A crowd of some five to six thousand persons had already formed outside the Presidential Palace by the time Haere reached it. It was a strangely silent crowd whose members spoke to each other, if at all, in whispers. Civilians armed with M-16s and wearing green scarves around their necks had cleared a space in front of the palace gates. The space was in the shape of a squashed horseshoe.
As one of life’s great gawkers, Haere worked his way to the front of the crowd with practiced ease. Something bumped against his thigh. He looked down and with surprise found that he was still carrying Velveeta Keats’s Polaroid.
“You will have something to take a picture of in a minute,” the man next to him murmured.
“What?” Haere said.
“Wait and see.”
The gates swung open and the crowd sighed. The three older civilians, wearing their green neck scarves, came through the gates first. They were followed by Colonel-General Carrasco-Cortes in full dress uniform, his hands bound behind him. Next came the two men who sometimes called themselves John D. Yarn and Richard Tighe. They walked side by side. Their hands were also bound behind them. After Tighe and Yarn came the four young officers: the two majors, the young captain, and the very young lieutenant.
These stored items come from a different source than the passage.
-- ==== Sys2Proof/Machine/RegTable.lean ====
section
/-! DEFINITION. The register map of R446 to R448 as data: every register array of the setup window with its offset, its
instance counts and strides, and its fields with their access type (R8) and the reset value the spec's register tables
give them. Registers that a select register shows one instance of at a time (R21, R58, R79 ...) keep each instance's
fields at a backing offset above the 4 MiB window; `selTable` says which select field picks the instance. -/

namespace Sys2Proof.Machine

/-- The access types of R8. -/
inductive Acc where
  | rw | ro | wo | w1c | w1s | rc | rwl
  deriving DecidableEq, Repr

/-- One field of a register: lowest bit, width, access type and reset value. -/
structure FieldDesc where
  lo : Nat
  w : Nat
  acc : Acc
  reset : Nat
  deriving DecidableEq, Repr

/-- A register or register array: offset of instance 0, (count, stride) per index, and its fields. -/
structure RegDesc where
  base : Nat
  dims : List (Nat × Nat)
  fields : List FieldDesc
  deriving DecidableEq, Repr

/-- A field named by its register's offset, its lowest bit and its width. -/
structure Fld where
  off : Nat
  lo : Nat
  w : Nat
  deriving DecidableEq, Repr

/-- The key under which a field's value is kept. -/
def Fld.key (f : Fld) : Nat := f.off * 32 + f.lo

/-- Registers of setup-window offsets 0x000000 to 0x01FFFF. -/
def sysRegs : List RegDesc := [
  ⟨0x000200, [], [⟨0, 5, .ro, 0⟩, ⟨5, 1, .ro, 0⟩, ⟨6, 1, .ro, 0⟩, ⟨7, 1, .ro, 0⟩, ⟨8, 1, .ro, 1⟩]⟩, -- SYS_ISLAND_CLK (R21)
  ⟨0x000204, [], [⟨0, 32, .ro, 0⟩]⟩, -- SYS_LANE_CLK_LO (R21)
  ⟨0x000208, [], [⟨0, 4, .ro, 0⟩]⟩, -- SYS_LANE_CLK_HI (R21)
  ⟨0x000210, [], [⟨0, 10, .rw, 0⟩]⟩, -- SYS_XING_SEL (R21)
  ⟨0x000214, [], [⟨0, 7, .ro, 0⟩, ⟨8, 7, .ro, 0⟩, ⟨16, 4, .ro, 0⟩, ⟨31, 1, .wo, 0⟩]⟩, -- SYS_XING_STAT (R21)
  ⟨0x000218, [], [⟨0, 32, .rc, 0⟩]⟩, -- SYS_XING_OVF (R21)
  ⟨0x000220, [], [⟨0, 20, .ro, 47768⟩]⟩, -- SYS_SLICE_MAP (R21)
  ⟨0x000000, [], [⟨0, 16, .ro, 25600⟩, ⟨16, 8, .ro, 1⟩, ⟨24, 8, .ro, 0⟩]⟩, -- SYS_ID (R45)
  ⟨0x000004, [], [⟨0, 3, .ro, 0⟩, ⟨4, 2, .ro, 0⟩, ⟨8, 1, .ro, 0⟩]⟩, -- SYS_STATE (R45)
  ⟨0x000010, [], [⟨12, 20, .rw, 0⟩]⟩, -- SYS_SD_ADDR_LO (R45)
  ⟨0x000014, [], [⟨0, 25, .rw, 0⟩]⟩, -- SYS_SD_ADDR_HI (R45)
  ⟨0x000018, [], [⟨0, 1, .wo, 0⟩]⟩, -- SYS_SD_CTRL (R45)
  ⟨0x00001C, [], [⟨0, 1, .ro, 0⟩, ⟨1, 4, .ro, 15⟩, ⟨8, 12, .ro, 0⟩]⟩, -- SYS_SD_STAT (R45)
  ⟨0x000020, [], [⟨0, 32, .ro, 0⟩]⟩, -- SYS_SD_SEQ (R45)
  ⟨0x000048, [], [⟨0, 32, .ro, 0⟩]⟩, -- SYS_HB_COUNT_LO (R45)
  ⟨0x00004C, [], [⟨0, 32, .ro, 0⟩]⟩, -- SYS_HB_COUNT_HI (R45)
  ⟨0x00002C, [], [⟨0, 16, .rc, 0⟩, ⟨16, 16, .rc, 0⟩]⟩, -- SYS_SD_CNT (R45)
  ⟨0x000030, [], [⟨0, 16, .rw, 500⟩, ⟨16, 16, .rw, 20⟩]⟩, -- SYS_FAB_TIMEOUT (R58)
  ⟨0x000034, [], [⟨0, 4, .rw, 0⟩, ⟨4, 2, .rw, 0⟩, ⟨8, 1, .rw, 0⟩]⟩, -- SYS_FAB_SEL (R58)
  ⟨0x000038, [], [⟨0, 8, .ro, 0⟩, ⟨8, 8, .ro, 0⟩, ⟨16, 8, .ro, 0⟩, ⟨31, 1, .ro, 0⟩]⟩, -- SYS_FAB_CREDIT (R58)
  ⟨0x00003C, [], [⟨0, 9, .w1c, 0⟩, ⟨9, 9, .w1c, 0⟩, ⟨18, 9, .w1c, 0⟩, ⟨27, 1, .w1c, 0⟩, ⟨28, 1, .w1c, 0⟩]⟩, -- SYS_FAB_EVT (R58)
  ⟨0x000040, [], [⟨0, 32, .rc, 0⟩]⟩, -- SYS_FAB_LATE (R58)
  ⟨0x000044, [], [⟨0, 32, .rc, 0⟩]⟩ -- SYS_FAB_PROTO_CNT (R58)
]

/-- Registers of setup-window offsets 0x020000 to 0x03FFFF. -/
def lnRegs : List RegDesc := [
  ⟨0x020000, [(4, 4)], [⟨0, 1, .rw, 0⟩, ⟨1, 1, .rw, 0⟩]⟩, -- LN_PORT_CFG (R71)
  ⟨0x020508, [], [⟨0, 16, .rw, 1000⟩, ⟨16, 16, .rw, 1000⟩]⟩, -- LN_TIMING (R71)
  ⟨0x020100, [(32, 4)], [⟨0, 1, .rw, 0⟩, ⟨1, 3, .rw, 0⟩, ⟨4, 3, .rw, 0⟩]⟩, -- LN_CHAN_CFG (R75)
  ⟨0x020200, [(32, 4)], [⟨0, 2, .ro, 0⟩, ⟨2, 1, .ro, 0⟩, ⟨3, 1, .ro, 0⟩, ⟨4, 1, .ro, 0⟩, ⟨5, 1, .ro, 0⟩, ⟨6, 1, .w1c, 0⟩, ⟨7, 1, .w1c, 0⟩, ⟨16, 16, .rc, 0⟩]⟩, -- LN_CHAN_STAT (R78)
  ⟨0x020300, [(36, 4)], [⟨0, 2, .ro, 0⟩, ⟨2, 1, .ro, 0⟩, ⟨3, 1, .ro, 0⟩, ⟨4, 1, .ro, 0⟩, ⟨5, 4, .ro, 0⟩, ⟨9, 1, .ro, 0⟩, ⟨10, 1, .ro, 1⟩, ⟨11, 1, .ro, 0⟩, ⟨16, 16, .rc, 0⟩]⟩, -- LN_LANE_STAT (R78)
  ⟨0x020504, [], [⟨0, 5, .rw, 0⟩, ⟨8, 6, .rw, 0⟩]⟩, -- LN_CNT_SEL (R79)
  ⟨0x020510, [], [⟨0, 32, .rc, 0⟩]⟩, -- LN_CW_CORR_LO (R79)
  ⟨0x020514, [], [⟨0, 32, .rc, 0⟩]⟩, -- LN_CW_CORR_HI (R79)
  ⟨0x020518, [], [⟨0, 32, .rc, 0⟩]⟩, -- LN_CW_UNC_LO (R79)
  ⟨0x02051C, [], [⟨0, 32, .rc, 0⟩]⟩, -- LN_CW_UNC_HI (R79)
  ⟨0x020520, [], [⟨0, 32, .rc, 0⟩]⟩, -- LN_SYM_ERR (R79)
  ⟨0x020524, [], [⟨0, 16, .rc, 0⟩]⟩, -- LN_CFG_REJ (R79)
  ⟨0x020500, [], [⟨0, 4, .w1c, 0⟩, ⟨4, 4, .w1c, 0⟩, ⟨8, 4, .w1c, 0⟩, ⟨12, 4, .w1c, 0⟩, ⟨16, 4, .w1c, 0⟩]⟩, -- LN_EVT (R79)
  ⟨0x020400, [(4, 8)], [⟨0, 3, .wo, 0⟩, ⟨4, 3, .rw, 0⟩, ⟨8, 1, .rw, 1⟩, ⟨9, 1, .rw, 0⟩, ⟨10, 1, .rw, 1⟩, ⟨16, 8, .rw, 100⟩, ⟨24, 8, .rw, 16⟩]⟩, -- LN_SPARE_CTRL (R85)
  ⟨0x020404, [(4, 8)], [⟨0, 3, .ro, 0⟩, ⟨4, 3, .ro, 0⟩, ⟨7, 1, .ro, 0⟩, ⟨8, 4, .ro, 0⟩, ⟨12, 13, .ro, 0⟩, ⟨25, 7, .rc, 0⟩]⟩ -- LN_SPARE_STAT (R85)
]

/-- Registers of setup-window offsets 0x040000 to 0x05FFFF, part 0. -/
def tfgpRegs0 : List RegDesc := [
  ⟨0x040000, [(32, 4)], [⟨0, 1, .rw, 0⟩, ⟨1, 1, .rw, 0⟩, ⟨2, 1, .rw, 0⟩, ⟨3, 1, .rw, 0⟩, ⟨4, 1, .wo, 0⟩]⟩, -- TF_FR_CFG (R101)
  ⟨0x040080, [(32, 4)], [⟨0, 2, .ro, 3⟩, ⟨2, 3, .ro, 0⟩, ⟨5, 1, .ro, 0⟩, ⟨6, 1, .ro, 0⟩, ⟨7, 1, .ro, 0⟩, ⟨8, 5, .ro, 0⟩, ⟨16, 8, .ro, 0⟩, ⟨24, 8, .ro, 0⟩]⟩, -- TF_FR_STAT (R101)
  ⟨0x040100, [(32, 4)], [⟨0, 32, .ro, 0⟩]⟩, -- TF_FR_MFC (R101)
  ⟨0x040300, [], [⟨0, 4, .w1c, 0⟩, ⟨4, 4, .w1c, 0⟩, ⟨8, 4, .w1c, 0⟩, ⟨12, 4, .w1c, 0⟩, ⟨16, 4, .w1c, 0⟩, ⟨20, 4, .w1c, 0⟩]⟩, -- TF_EVT (R101)
  ⟨0x040304, [], [⟨0, 5, .rw, 0⟩, ⟨8, 5, .rw, 0⟩]⟩, -- TF_CNT_SEL (R101)
  ⟨0x040310, [], [⟨0, 32, .rc, 0⟩]⟩, -- TF_HCRC_ERR (R101)
  ⟨0x040318, [], [⟨0, 32, .rc, 0⟩]⟩, -- TF_BIP_LO (R101)
  ⟨0x04031C, [], [⟨0, 32, .rc, 0⟩]⟩, -- TF_BIP_HI (R101)
  ⟨0x040320, [], [⟨0, 32, .rc, 0⟩]⟩, -- TF_REI_LO (R101)
  ⟨0x040324, [], [⟨0, 32, .rc, 0⟩]⟩, -- TF_REI_HI (R101)
  ⟨0x040328, [], [⟨0, 16, .rc, 0⟩, ⟨16, 16, .rc, 0⟩]⟩, -- TF_FR_EVCNT (R101)
  ⟨0x040330, [], [⟨0, 16, .rc, 0⟩, ⟨16, 16, .rc, 0⟩]⟩, -- TF_GFP_HEC (R101)
  ⟨0x040334, [], [⟨0, 16, .rc, 0⟩, ⟨16, 16, .rc, 0⟩]⟩, -- TF_GFP_DISC (R101)
  ⟨0x040338, [], [⟨0, 16, .rc, 0⟩, ⟨16, 16, .rc, 0⟩]⟩, -- TF_GFP_MISC (R101)
  ⟨0x040180, [(32, 4)], [⟨0, 1, .rw, 0⟩, ⟨1, 1, .rw, 1⟩, ⟨2, 1, .rw, 1⟩, ⟨3, 1, .rw, 1⟩, ⟨4, 1, .rw, 0⟩]⟩, -- TF_GFP_CFG (R110)
  ⟨0x040200, [(32, 4)], [⟨0, 2, .ro, 3⟩, ⟨2, 1, .ro, 0⟩, ⟨3, 1, .ro, 0⟩, ⟨16, 16, .rc, 0⟩]⟩, -- TF_GFP_STAT (R110)
  ⟨0x041000, [(32, 4)], [⟨0, 1, .rw, 0⟩, ⟨1, 4, .rw, 0⟩, ⟨5, 5, .rw, 0⟩]⟩, -- GP_POS_CFG (R132)
  ⟨0x041100, [(16, 8)], [⟨0, 1, .rw, 0⟩, ⟨1, 6, .rw, 0⟩, ⟨8, 8, .rw, 0⟩, ⟨16, 5, .rw, 0⟩]⟩, -- GP_GRP_CFG (R132)
  ⟨0x041104, [(16, 8)], [⟨0, 2, .ro, 0⟩, ⟨2, 1, .ro, 0⟩, ⟨3, 1, .ro, 0⟩, ⟨4, 3, .ro, 0⟩, ⟨8, 5, .ro, 0⟩, ⟨13, 3, .ro, 0⟩, ⟨16, 16, .rc, 0⟩]⟩, -- GP_GRP_STAT (R132)
  ⟨0x041180, [(16, 4)], [⟨0, 16, .ro, 0⟩]⟩, -- GP_GRP_SKEW (R132)
  ⟨0x0411C0, [(16, 4)], [⟨0, 4, .rw, 2⟩, ⟨4, 1, .rw, 1⟩]⟩, -- GP_SD_CFG (R132)
  ⟨0x041200, [(16, 8)], [⟨0, 32, .rw, 17000⟩]⟩, -- GP_SD_SET (R132)
  ⟨0x041204, [(16, 8)], [⟨0, 32, .rw, 1700⟩]⟩, -- GP_SD_CLR (R132)
  ⟨0x041300, [(8, 16)], [⟨0, 1, .rw, 0⟩, ⟨1, 4, .rw, 0⟩, ⟨5, 4, .rw, 0⟩, ⟨9, 1, .rw, 0⟩, ⟨10, 1, .rw, 1⟩, ⟨16, 4, .rw, 3⟩]⟩, -- GP_PAIR_CFG (R132)
  ⟨0x041304, [(8, 16)], [⟨0, 16, .rw, 2000⟩, ⟨16, 16, .rw, 300⟩]⟩, -- GP_PAIR_TIME (R132)
  ⟨0x041308, [(8, 16)], [⟨0, 3, .rw, 0⟩, ⟨8, 8, .rw, 0⟩, ⟨16, 16, .rw, 1000⟩]⟩, -- GP_PAIR_CMD (R132)
  ⟨0x04130C, [(8, 16)], [⟨0, 1, .ro, 0⟩, ⟨1, 1, .ro, 0⟩, ⟨2, 4, .ro, 0⟩, ⟨6, 4, .ro, 0⟩, ⟨10, 1, .ro, 0⟩, ⟨11, 1, .ro, 0⟩, ⟨12, 1, .ro, 0⟩, ⟨13, 1, .ro, 0⟩, ⟨16, 16, .ro, 0⟩]⟩, -- GP_PAIR_STAT (R132)
  ⟨0x041400, [], [⟨0, 16, .w1c, 0⟩, ⟨16, 8, .w1c, 0⟩, ⟨24, 1, .w1c, 0⟩]⟩, -- GP_EVT (R132)
  ⟨0x041404, [], [⟨0, 18, .rw, 16384⟩]⟩, -- GP_HOLD (R132)
  ⟨0x041408, [], [⟨0, 16, .rc, 0⟩]⟩, -- GP_CFG_REJ (R132)
  ⟨0x04140C, [], [⟨0, 3, .rw, 0⟩]⟩, -- GP_CNT_SEL (R132)
  ⟨0x041410, [], [⟨0, 32, .rc, 0⟩]⟩, -- GP_HG_DUP (R132)
  ⟨0x041414, [], [⟨0, 32, .rc, 0⟩]⟩, -- GP_HG_ALONE (R132)
  ⟨0x041418, [], [⟨0, 32, .rc, 0⟩]⟩, -- GP_HG_REPAIR (R132)
  ⟨0x04141C, [], [⟨0, 16, .rc, 0⟩, ⟨16, 16, .rc, 0⟩]⟩, -- GP_HG_SW (R132)
  ⟨0x041420, [], [⟨0, 32, .rc, 0⟩]⟩, -- GP_HIT_BYTES_LO (R132)
  ⟨0x041424, [], [⟨0, 32, .rc, 0⟩]⟩, -- GP_HIT_BYTES_HI (R132)
  ⟨0x041428, [], [⟨0, 16, .rc, 0⟩, ⟨16, 16, .rc, 0⟩]⟩, -- GP_HG_MISC (R132)
  ⟨0x04142C, [], [⟨0, 32, .rc, 0⟩]⟩, -- GP_HG_FULL (R132)
  ⟨0x041500, [], [⟨0, 5, .rw, 0⟩, ⟨8, 4, .rw, 0⟩]⟩ -- GP_SEC_SEL (R132)
]

/-- Registers of setup-window offsets 0x040000 to 0x05FFFF, part 1. -/
def tfgpRegs1 : List RegDesc := [
  ⟨0x041504, [], [⟨0, 32, .ro, 0⟩]⟩, -- GP_SEC_BIP (R132)
  ⟨0x041508, [], [⟨0, 32, .ro, 0⟩]⟩, -- GP_SEC_HCRC (R132)
  ⟨0x04150C, [], [⟨0, 22, .ro, 0⟩, ⟨30, 1, .ro, 0⟩, ⟨31, 1, .ro, 0⟩]⟩, -- GP_SEC_FLAGS (R132)
  ⟨0x041510, [], [⟨0, 32, .ro, 0⟩]⟩, -- GP_SEC_GRP (R132)
  ⟨0x041600, [(8, 4)], [⟨0, 1, .rw, 0⟩, ⟨1, 5, .rw, 0⟩, ⟨8, 5, .rw, 7⟩]⟩, -- GP_OH_TX (R132)
  ⟨0x041620, [(8, 4)], [⟨0, 1, .rw, 0⟩, ⟨1, 5, .rw, 0⟩]⟩, -- GP_OH_RX (R132)
  ⟨0x041640, [], [⟨0, 3, .rw, 0⟩]⟩, -- GP_OH_SEL (R132)
  ⟨0x041644, [], [⟨0, 16, .rc, 0⟩, ⟨16, 16, .rc, 0⟩]⟩, -- GP_OH_CNT (R132)
  ⟨0x041648, [], [⟨0, 16, .rc, 0⟩, ⟨16, 16, .rc, 0⟩]⟩ -- GP_OH_CNT2 (R132)
]

/-- All registers of this region. -/
def tfgpRegs : List RegDesc := tfgpRegs0 ++ tfgpRegs1

/-- Registers of setup-window offsets 0x060000 to 0x07FFFF. -/
def mcRegs : List RegDesc := [
  ⟨0x060000, [(32, 4)], [⟨0, 1, .rwl, 0⟩, ⟨1, 1, .rwl, 1⟩, ⟨2, 2, .rwl, 0⟩, ⟨4, 1, .rwl, 1⟩, ⟨5, 1, .rwl, 1⟩]⟩, -- MC_CFG (R134)
  ⟨0x060080, [(32, 4)], [⟨0, 15, .rwl, 1522⟩]⟩, -- MC_MAXLEN (R134)
  ⟨0x060100, [(32, 4)], [⟨0, 16, .rwl, 34984⟩]⟩, -- MC_TAG_CFG (R134)
  ⟨0x060180, [(32, 4)], [⟨0, 1, .wo, 0⟩, ⟨1, 1, .ro, 0⟩, ⟨8, 8, .ro, 0⟩, ⟨16, 16, .rc, 0⟩]⟩, -- MC_COMMIT (R134)
  ⟨0x060400, [], [⟨0, 16, .rw, 4789⟩, ⟨16, 16, .rw, 6081⟩]⟩, -- MC_CSUM_PORTS (R149)
  ⟨0x060200, [(32, 4)], [⟨0, 2, .rw, 0⟩, ⟨2, 1, .rw, 1⟩, ⟨3, 1, .rw, 1⟩, ⟨8, 8, .rw, 255⟩, ⟨16, 16, .rw, 65535⟩]⟩, -- MC_FC_CFG (R156)
  ⟨0x060380, [(32, 4)], [⟨0, 16, .rw, 32768⟩]⟩, -- MC_FC_REF (R156)
  ⟨0x060280, [(32, 4)], [⟨0, 16, .rw, 1000⟩, ⟨16, 16, .rw, 10000⟩]⟩, -- MC_FC_WD (R156)
  ⟨0x060300, [(32, 4)], [⟨0, 8, .ro, 0⟩, ⟨8, 8, .ro, 0⟩, ⟨16, 8, .ro, 0⟩]⟩, -- MC_FC_STAT (R156)
  ⟨0x060500, [(32, 8)], [⟨0, 32, .rw, 0⟩]⟩, -- MC_STATION_LO (R156)
  ⟨0x060504, [(32, 8)], [⟨0, 16, .rw, 0⟩]⟩, -- MC_STATION_HI (R156)
  ⟨0x061000, [(16, 256), (32, 4)], [⟨0, 32, .rw, 0⟩]⟩, -- MC_WAKE_VAL (R158)
  ⟨0x061080, [(16, 256), (4, 4)], [⟨0, 32, .rw, 0⟩]⟩, -- MC_WAKE_MASK (R158)
  ⟨0x061090, [(16, 256)], [⟨0, 1, .rw, 0⟩, ⟨8, 5, .rw, 0⟩]⟩, -- MC_WAKE_CTRL (R158)
  ⟨0x060600, [], [⟨0, 32, .rw, 0⟩]⟩, -- MC_WAKE_MAGIC (R158)
  ⟨0x060604, [], [⟨0, 5, .ro, 0⟩, ⟨5, 5, .ro, 0⟩, ⟨31, 1, .w1c, 0⟩]⟩, -- MC_WAKE_STAT (R158)
  ⟨0x060404, [], [⟨0, 4, .w1c, 0⟩, ⟨4, 4, .w1c, 0⟩, ⟨8, 4, .w1c, 0⟩, ⟨12, 4, .w1c, 0⟩]⟩, -- MC_EVT (R161)
  ⟨0x064000, [(32, 512), (64, 8)], [⟨0, 32, .rc, 0⟩]⟩, -- MC_STAT_LO (R159)
  ⟨0x064004, [(32, 512), (64, 8)], [⟨0, 32, .rc, 0⟩]⟩ -- MC_STAT_HI (R159)
]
The army officers took over and led the general and the two Americans to the wall. The three prisoners were turned around so that they faced the crowd. The older of the two majors looked back at the oldest civilian, as if for confirmation. The civilian frowned and shook his head. He went over to the three prisoners and moved them down the wall to the exact spot where the late President had been executed. The crowd murmured its appreciation.
There were no speeches. The civilians and the four young officers lined up in a row in front of the general and the two Americans. No more than twenty feet separated the prisoners from their captors. The eyes of the two Americans swept frantically over the crowd, seeking rescue. Yarn’s eyes found Draper Haere.
“For God’s sake, Haere!” It came out of Yarn’s throat half-scream, half-yell.
Haere stared back at him. The four officers and the three civilians raised their weapons.
“Goddamn it, Haere, please!” This time it was indeed a scream.
Haere raised the Polaroid camera, aimed it, and pushed the red button just after the civilians and the officers fired. The camera whirred. The film rolled out. Yarn fell first, and then Tighe. The general, with three bullets in him, continued to stand. He cried, “Long live—” but was unable to complete his last command. He fell back against the wall instead, slid down it into an awkward sitting position, and sat there until he died a few seconds later.
Draper Haere took the film from the camera. He turned and walked away through the still-silent crowd. The film slowly developed. It turned out to be an excellent picture.